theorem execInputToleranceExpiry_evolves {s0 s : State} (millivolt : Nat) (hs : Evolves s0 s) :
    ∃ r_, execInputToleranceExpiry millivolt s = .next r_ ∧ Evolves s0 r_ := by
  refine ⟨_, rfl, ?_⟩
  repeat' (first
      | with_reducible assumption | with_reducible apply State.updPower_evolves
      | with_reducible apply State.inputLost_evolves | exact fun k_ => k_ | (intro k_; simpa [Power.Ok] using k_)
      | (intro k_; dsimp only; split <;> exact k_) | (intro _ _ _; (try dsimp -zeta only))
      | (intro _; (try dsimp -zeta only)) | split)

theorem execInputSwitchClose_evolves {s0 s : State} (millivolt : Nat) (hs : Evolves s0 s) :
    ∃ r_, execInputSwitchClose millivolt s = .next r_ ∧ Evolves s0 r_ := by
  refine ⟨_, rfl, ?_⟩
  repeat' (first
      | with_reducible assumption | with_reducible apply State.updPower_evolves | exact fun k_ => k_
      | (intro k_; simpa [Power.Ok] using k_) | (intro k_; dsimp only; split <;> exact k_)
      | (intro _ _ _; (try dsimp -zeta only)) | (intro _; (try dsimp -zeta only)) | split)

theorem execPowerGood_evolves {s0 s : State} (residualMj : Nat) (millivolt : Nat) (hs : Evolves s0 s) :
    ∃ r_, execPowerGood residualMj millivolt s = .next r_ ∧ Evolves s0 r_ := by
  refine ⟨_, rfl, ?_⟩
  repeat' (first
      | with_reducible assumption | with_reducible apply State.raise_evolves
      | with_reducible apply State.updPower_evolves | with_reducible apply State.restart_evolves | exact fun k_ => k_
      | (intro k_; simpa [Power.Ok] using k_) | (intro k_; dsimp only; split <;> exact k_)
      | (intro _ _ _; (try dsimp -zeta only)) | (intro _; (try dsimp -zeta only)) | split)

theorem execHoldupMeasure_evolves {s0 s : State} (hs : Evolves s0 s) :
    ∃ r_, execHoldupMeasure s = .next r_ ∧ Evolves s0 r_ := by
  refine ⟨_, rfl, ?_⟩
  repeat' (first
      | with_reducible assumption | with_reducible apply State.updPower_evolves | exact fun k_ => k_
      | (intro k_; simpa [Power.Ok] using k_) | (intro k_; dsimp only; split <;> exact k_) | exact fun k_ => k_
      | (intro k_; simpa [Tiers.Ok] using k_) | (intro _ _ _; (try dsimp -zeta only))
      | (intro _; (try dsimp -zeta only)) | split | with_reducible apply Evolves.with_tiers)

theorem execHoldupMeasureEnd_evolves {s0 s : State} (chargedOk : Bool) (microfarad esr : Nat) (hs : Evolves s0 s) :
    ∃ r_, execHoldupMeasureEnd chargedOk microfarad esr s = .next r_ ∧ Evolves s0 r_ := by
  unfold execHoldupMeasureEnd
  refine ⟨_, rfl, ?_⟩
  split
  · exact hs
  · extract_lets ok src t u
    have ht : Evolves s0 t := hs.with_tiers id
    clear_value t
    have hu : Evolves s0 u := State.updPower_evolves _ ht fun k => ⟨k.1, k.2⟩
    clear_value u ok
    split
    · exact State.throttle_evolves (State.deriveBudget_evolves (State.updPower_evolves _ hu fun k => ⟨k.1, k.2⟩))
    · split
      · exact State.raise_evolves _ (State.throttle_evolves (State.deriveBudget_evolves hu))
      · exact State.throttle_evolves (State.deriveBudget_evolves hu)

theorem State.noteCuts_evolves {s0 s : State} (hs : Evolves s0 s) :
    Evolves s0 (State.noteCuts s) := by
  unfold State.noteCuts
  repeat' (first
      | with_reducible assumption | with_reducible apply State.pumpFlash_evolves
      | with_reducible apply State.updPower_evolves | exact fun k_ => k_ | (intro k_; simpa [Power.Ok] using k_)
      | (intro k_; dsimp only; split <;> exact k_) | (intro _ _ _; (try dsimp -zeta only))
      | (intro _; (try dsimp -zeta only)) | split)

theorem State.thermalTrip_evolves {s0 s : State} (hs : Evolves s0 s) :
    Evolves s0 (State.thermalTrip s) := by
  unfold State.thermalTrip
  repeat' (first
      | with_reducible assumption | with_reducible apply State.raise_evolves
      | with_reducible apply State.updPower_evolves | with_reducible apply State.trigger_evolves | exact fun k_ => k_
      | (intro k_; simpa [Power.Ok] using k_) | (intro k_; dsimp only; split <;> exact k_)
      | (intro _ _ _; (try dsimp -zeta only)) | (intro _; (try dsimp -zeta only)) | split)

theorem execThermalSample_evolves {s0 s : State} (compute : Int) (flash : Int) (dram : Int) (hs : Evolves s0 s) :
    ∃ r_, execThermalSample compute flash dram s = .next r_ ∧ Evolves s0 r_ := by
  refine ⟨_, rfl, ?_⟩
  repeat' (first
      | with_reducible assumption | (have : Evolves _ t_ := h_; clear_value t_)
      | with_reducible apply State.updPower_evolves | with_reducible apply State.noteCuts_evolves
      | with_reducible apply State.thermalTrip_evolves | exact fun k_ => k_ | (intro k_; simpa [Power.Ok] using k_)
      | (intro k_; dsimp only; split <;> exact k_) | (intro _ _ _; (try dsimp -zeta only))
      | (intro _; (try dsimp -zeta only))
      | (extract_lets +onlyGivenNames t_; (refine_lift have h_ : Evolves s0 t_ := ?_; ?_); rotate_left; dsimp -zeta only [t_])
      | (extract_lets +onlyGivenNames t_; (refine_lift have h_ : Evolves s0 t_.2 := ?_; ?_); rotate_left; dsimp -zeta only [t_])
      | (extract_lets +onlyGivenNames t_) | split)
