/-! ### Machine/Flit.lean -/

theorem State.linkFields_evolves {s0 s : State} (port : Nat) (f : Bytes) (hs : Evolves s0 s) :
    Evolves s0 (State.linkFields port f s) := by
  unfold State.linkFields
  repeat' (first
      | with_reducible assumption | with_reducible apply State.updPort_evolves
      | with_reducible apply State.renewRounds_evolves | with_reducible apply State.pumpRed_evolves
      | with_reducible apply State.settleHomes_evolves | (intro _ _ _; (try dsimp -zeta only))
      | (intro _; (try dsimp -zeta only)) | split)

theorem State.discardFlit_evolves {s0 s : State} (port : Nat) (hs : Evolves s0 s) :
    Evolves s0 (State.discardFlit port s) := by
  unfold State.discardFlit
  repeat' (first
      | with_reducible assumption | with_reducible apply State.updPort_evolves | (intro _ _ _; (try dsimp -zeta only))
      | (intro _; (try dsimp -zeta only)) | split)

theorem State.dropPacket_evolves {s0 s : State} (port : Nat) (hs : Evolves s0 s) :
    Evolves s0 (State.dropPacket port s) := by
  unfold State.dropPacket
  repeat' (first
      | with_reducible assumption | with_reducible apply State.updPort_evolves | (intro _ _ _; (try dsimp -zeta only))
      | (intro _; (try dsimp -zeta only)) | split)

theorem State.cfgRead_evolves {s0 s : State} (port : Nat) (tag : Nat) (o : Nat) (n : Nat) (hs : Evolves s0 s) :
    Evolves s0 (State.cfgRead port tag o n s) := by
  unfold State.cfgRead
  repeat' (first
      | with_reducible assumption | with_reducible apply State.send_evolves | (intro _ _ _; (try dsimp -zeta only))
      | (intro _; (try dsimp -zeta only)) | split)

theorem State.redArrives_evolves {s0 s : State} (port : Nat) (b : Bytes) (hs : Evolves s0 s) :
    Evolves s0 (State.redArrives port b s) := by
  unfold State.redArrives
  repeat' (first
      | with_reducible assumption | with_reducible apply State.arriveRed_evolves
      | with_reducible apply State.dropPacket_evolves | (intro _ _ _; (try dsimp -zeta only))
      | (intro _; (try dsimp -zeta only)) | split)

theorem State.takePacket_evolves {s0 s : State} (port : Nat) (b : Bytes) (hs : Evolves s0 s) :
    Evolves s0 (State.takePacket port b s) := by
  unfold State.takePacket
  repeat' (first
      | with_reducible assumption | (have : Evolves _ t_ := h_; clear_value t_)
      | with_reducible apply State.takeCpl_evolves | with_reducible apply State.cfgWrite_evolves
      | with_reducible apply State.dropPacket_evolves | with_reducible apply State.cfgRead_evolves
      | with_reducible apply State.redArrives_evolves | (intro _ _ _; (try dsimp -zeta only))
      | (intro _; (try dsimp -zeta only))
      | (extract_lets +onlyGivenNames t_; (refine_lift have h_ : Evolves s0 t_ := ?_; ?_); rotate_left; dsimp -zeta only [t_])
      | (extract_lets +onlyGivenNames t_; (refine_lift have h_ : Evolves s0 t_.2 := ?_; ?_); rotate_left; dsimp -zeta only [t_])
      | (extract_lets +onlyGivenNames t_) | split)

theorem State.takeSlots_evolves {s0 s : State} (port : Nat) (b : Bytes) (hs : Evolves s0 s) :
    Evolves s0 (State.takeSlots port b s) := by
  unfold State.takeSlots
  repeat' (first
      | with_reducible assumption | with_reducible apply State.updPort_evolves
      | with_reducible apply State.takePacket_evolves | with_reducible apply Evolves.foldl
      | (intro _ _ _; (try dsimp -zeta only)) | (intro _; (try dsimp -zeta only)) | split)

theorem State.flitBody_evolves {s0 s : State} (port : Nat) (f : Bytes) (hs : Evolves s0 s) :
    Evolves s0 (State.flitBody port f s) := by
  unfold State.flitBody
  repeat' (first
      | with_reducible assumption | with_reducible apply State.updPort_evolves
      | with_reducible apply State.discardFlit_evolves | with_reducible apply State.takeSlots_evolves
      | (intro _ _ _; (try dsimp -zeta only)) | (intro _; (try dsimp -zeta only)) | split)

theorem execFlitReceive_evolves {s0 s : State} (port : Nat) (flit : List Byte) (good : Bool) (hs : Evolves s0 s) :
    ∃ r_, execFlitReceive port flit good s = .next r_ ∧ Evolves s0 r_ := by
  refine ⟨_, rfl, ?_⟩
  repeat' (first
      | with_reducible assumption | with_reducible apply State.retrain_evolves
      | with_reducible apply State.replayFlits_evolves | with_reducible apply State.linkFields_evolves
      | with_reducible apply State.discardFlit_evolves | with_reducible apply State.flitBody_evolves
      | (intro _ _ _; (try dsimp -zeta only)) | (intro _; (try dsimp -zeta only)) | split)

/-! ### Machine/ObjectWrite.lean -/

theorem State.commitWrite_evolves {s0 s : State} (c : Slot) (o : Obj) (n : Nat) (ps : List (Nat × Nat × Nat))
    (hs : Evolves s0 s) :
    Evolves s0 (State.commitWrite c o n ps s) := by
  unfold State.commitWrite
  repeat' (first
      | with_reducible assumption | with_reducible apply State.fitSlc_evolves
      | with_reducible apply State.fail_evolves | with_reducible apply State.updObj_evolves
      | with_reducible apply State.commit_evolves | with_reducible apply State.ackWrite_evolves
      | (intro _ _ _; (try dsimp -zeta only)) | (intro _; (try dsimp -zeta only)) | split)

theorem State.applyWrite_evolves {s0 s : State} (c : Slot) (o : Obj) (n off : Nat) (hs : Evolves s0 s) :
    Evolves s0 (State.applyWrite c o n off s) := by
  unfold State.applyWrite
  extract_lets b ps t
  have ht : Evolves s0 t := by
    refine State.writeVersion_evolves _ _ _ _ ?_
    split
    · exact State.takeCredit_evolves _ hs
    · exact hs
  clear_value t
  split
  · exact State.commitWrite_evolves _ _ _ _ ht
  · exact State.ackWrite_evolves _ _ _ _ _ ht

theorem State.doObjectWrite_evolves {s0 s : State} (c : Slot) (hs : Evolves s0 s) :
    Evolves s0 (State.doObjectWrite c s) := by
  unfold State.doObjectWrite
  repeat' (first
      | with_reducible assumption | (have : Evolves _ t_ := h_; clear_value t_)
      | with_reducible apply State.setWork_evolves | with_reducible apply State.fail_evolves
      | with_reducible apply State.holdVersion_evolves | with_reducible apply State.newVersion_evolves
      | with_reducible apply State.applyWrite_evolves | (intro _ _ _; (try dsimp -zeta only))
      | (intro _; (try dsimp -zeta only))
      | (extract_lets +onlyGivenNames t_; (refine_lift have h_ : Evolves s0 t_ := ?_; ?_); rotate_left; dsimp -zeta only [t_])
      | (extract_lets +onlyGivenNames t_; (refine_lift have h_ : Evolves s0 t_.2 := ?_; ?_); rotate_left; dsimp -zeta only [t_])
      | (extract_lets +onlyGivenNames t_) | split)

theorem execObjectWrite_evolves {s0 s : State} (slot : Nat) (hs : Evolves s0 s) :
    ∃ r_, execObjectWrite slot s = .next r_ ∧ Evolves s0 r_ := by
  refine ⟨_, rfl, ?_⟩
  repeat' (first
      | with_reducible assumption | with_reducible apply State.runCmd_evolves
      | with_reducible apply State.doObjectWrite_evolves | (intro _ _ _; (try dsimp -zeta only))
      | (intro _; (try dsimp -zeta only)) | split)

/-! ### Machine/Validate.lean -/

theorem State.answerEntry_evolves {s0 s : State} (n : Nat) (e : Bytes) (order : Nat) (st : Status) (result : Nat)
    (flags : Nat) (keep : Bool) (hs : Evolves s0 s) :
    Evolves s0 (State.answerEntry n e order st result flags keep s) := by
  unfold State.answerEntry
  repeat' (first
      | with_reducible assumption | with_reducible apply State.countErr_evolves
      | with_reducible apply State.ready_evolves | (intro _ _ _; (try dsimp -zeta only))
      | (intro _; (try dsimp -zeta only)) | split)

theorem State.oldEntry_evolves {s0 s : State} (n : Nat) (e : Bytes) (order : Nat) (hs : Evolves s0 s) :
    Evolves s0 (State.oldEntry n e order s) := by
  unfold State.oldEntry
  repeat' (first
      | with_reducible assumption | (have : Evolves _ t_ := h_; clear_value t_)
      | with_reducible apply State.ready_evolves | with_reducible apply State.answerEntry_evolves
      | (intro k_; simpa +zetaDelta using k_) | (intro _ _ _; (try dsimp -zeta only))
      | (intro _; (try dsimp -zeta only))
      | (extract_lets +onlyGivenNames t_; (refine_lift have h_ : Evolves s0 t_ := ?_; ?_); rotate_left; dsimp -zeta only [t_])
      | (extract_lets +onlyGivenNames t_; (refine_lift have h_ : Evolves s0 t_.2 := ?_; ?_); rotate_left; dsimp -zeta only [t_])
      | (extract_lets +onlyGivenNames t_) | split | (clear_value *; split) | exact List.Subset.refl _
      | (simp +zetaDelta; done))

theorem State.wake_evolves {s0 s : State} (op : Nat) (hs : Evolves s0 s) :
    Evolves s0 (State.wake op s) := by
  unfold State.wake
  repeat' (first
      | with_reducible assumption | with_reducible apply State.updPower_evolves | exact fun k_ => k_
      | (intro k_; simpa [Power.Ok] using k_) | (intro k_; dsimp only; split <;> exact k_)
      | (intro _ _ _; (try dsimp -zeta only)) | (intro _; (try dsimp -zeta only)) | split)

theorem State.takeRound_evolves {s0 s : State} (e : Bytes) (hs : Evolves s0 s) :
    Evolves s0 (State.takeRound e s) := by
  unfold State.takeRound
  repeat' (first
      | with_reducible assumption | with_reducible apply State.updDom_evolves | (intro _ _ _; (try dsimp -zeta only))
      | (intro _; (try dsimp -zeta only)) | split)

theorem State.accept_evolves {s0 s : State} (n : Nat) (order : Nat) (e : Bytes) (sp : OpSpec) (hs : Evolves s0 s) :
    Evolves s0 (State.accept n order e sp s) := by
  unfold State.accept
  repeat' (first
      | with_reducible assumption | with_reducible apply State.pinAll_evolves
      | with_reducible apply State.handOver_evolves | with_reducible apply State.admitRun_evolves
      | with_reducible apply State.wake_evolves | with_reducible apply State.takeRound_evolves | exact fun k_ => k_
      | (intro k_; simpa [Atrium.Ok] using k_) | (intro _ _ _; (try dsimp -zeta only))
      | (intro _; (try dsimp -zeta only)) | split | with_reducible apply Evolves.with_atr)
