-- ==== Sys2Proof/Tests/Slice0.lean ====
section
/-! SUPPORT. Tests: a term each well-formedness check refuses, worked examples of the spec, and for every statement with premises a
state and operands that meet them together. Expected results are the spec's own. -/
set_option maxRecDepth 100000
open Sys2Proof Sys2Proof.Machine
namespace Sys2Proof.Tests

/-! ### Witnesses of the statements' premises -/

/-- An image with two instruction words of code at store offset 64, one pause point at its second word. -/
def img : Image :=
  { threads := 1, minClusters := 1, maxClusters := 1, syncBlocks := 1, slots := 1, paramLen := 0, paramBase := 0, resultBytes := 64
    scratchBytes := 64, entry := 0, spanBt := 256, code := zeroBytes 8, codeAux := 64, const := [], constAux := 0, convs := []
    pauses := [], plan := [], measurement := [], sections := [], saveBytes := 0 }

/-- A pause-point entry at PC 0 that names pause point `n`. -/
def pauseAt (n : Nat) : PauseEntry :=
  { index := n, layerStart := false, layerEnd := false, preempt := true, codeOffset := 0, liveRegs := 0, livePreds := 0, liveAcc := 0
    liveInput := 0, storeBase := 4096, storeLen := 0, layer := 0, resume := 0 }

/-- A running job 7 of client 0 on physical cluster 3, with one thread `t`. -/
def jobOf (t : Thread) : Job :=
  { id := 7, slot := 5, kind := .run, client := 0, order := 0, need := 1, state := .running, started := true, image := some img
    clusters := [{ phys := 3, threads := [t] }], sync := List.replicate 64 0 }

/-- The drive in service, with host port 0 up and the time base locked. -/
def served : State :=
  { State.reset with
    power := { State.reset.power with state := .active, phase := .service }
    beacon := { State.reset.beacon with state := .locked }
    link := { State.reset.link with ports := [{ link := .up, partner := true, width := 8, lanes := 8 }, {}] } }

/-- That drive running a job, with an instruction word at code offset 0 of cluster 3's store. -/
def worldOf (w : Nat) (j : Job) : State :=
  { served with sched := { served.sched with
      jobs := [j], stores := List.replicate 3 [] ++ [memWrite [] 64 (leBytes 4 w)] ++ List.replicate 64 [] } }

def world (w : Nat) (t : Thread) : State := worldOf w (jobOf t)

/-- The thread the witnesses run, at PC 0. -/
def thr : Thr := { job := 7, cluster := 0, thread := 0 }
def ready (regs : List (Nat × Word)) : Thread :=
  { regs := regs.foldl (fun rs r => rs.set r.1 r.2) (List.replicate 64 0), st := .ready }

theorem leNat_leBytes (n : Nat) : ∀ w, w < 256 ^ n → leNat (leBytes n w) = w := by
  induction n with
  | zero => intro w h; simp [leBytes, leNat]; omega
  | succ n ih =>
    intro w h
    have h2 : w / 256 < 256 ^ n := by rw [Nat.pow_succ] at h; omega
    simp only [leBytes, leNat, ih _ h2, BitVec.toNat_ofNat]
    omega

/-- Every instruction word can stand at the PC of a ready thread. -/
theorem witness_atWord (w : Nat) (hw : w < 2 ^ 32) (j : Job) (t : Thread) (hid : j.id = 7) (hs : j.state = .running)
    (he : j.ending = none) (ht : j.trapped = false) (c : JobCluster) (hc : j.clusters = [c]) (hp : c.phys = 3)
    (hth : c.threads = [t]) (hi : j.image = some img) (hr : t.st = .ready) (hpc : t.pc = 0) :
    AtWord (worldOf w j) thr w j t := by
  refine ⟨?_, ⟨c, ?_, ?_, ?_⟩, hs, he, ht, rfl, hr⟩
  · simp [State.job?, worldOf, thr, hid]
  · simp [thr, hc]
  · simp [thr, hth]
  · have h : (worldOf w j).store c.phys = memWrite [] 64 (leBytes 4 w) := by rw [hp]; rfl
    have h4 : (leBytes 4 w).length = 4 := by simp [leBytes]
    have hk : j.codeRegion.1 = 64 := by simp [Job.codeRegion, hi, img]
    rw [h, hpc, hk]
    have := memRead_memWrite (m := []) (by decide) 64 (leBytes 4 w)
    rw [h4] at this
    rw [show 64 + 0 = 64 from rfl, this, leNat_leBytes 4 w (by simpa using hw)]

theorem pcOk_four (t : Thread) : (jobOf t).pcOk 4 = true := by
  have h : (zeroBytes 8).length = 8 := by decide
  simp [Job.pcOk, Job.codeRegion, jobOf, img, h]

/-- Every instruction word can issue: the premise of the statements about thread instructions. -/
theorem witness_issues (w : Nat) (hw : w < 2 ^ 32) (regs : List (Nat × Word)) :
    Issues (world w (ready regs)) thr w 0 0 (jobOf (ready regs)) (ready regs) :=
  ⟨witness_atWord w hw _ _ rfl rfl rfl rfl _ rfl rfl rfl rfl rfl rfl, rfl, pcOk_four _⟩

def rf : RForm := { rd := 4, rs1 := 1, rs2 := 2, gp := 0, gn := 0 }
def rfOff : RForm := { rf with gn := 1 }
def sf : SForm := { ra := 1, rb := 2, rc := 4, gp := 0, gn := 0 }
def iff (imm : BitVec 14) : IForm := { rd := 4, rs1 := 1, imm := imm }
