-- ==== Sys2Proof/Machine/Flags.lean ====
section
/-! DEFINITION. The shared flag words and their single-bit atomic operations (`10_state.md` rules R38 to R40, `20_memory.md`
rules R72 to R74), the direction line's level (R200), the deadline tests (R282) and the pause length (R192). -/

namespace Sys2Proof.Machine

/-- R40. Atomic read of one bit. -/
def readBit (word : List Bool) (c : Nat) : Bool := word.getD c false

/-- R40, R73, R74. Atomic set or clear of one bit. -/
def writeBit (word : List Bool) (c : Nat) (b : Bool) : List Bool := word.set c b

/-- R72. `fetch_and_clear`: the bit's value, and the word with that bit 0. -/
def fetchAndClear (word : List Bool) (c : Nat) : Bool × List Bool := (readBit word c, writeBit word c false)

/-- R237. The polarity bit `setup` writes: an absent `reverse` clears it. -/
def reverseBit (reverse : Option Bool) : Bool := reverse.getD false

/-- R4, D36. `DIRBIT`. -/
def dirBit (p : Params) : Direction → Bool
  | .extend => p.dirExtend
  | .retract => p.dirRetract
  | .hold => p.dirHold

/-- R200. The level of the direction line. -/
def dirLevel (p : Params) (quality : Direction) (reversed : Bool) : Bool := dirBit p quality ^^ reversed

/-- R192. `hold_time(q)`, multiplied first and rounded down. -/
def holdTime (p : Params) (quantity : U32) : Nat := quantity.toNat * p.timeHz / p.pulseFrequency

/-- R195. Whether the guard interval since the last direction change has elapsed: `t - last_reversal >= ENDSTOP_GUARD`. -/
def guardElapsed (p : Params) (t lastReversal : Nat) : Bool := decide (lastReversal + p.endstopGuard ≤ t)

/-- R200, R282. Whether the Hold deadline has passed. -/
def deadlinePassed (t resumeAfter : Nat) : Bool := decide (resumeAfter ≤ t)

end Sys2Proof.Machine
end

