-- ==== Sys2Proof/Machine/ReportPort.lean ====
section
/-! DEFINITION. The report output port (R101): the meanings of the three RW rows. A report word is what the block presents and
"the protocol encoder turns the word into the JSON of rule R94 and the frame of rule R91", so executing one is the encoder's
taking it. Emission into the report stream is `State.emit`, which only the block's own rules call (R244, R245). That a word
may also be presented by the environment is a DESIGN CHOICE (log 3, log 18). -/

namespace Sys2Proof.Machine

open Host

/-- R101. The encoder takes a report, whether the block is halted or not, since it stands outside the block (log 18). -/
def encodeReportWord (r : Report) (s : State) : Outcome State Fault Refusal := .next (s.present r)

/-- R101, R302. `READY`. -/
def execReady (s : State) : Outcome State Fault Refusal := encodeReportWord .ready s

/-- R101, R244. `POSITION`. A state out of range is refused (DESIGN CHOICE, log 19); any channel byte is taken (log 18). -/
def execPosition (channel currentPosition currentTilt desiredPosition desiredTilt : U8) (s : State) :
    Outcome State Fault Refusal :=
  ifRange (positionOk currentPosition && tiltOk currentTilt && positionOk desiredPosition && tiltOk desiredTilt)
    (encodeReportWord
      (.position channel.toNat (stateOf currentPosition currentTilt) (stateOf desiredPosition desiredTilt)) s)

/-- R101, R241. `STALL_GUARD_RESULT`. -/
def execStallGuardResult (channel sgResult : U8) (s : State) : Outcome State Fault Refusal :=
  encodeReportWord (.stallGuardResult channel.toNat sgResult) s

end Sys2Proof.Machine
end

● ● ● ● ● ● ●

● Try it
Your answer must be the lines from the first line of the entries above through the line that contains "with_reducible apply State.inputLost_evolves", written out exactly.

● Exercise output
theorem execInputToleranceExpiry_evolves {s0 s : State} (millivolt : Nat) (hs : Evolves s0 s) :
    ∃ r_, execInputToleranceExpiry millivolt s = .next r_ ∧ Evolves s0 r_ := by
  refine ⟨_, rfl, ?_⟩
  repeat' (first
      | with_reducible assumption | with_reducible apply State.updPower_evolves
      | with_reducible apply State.inputLost_evolves | exact fun k_ => k_ | (intro k_; simpa [Power.Ok] using k_)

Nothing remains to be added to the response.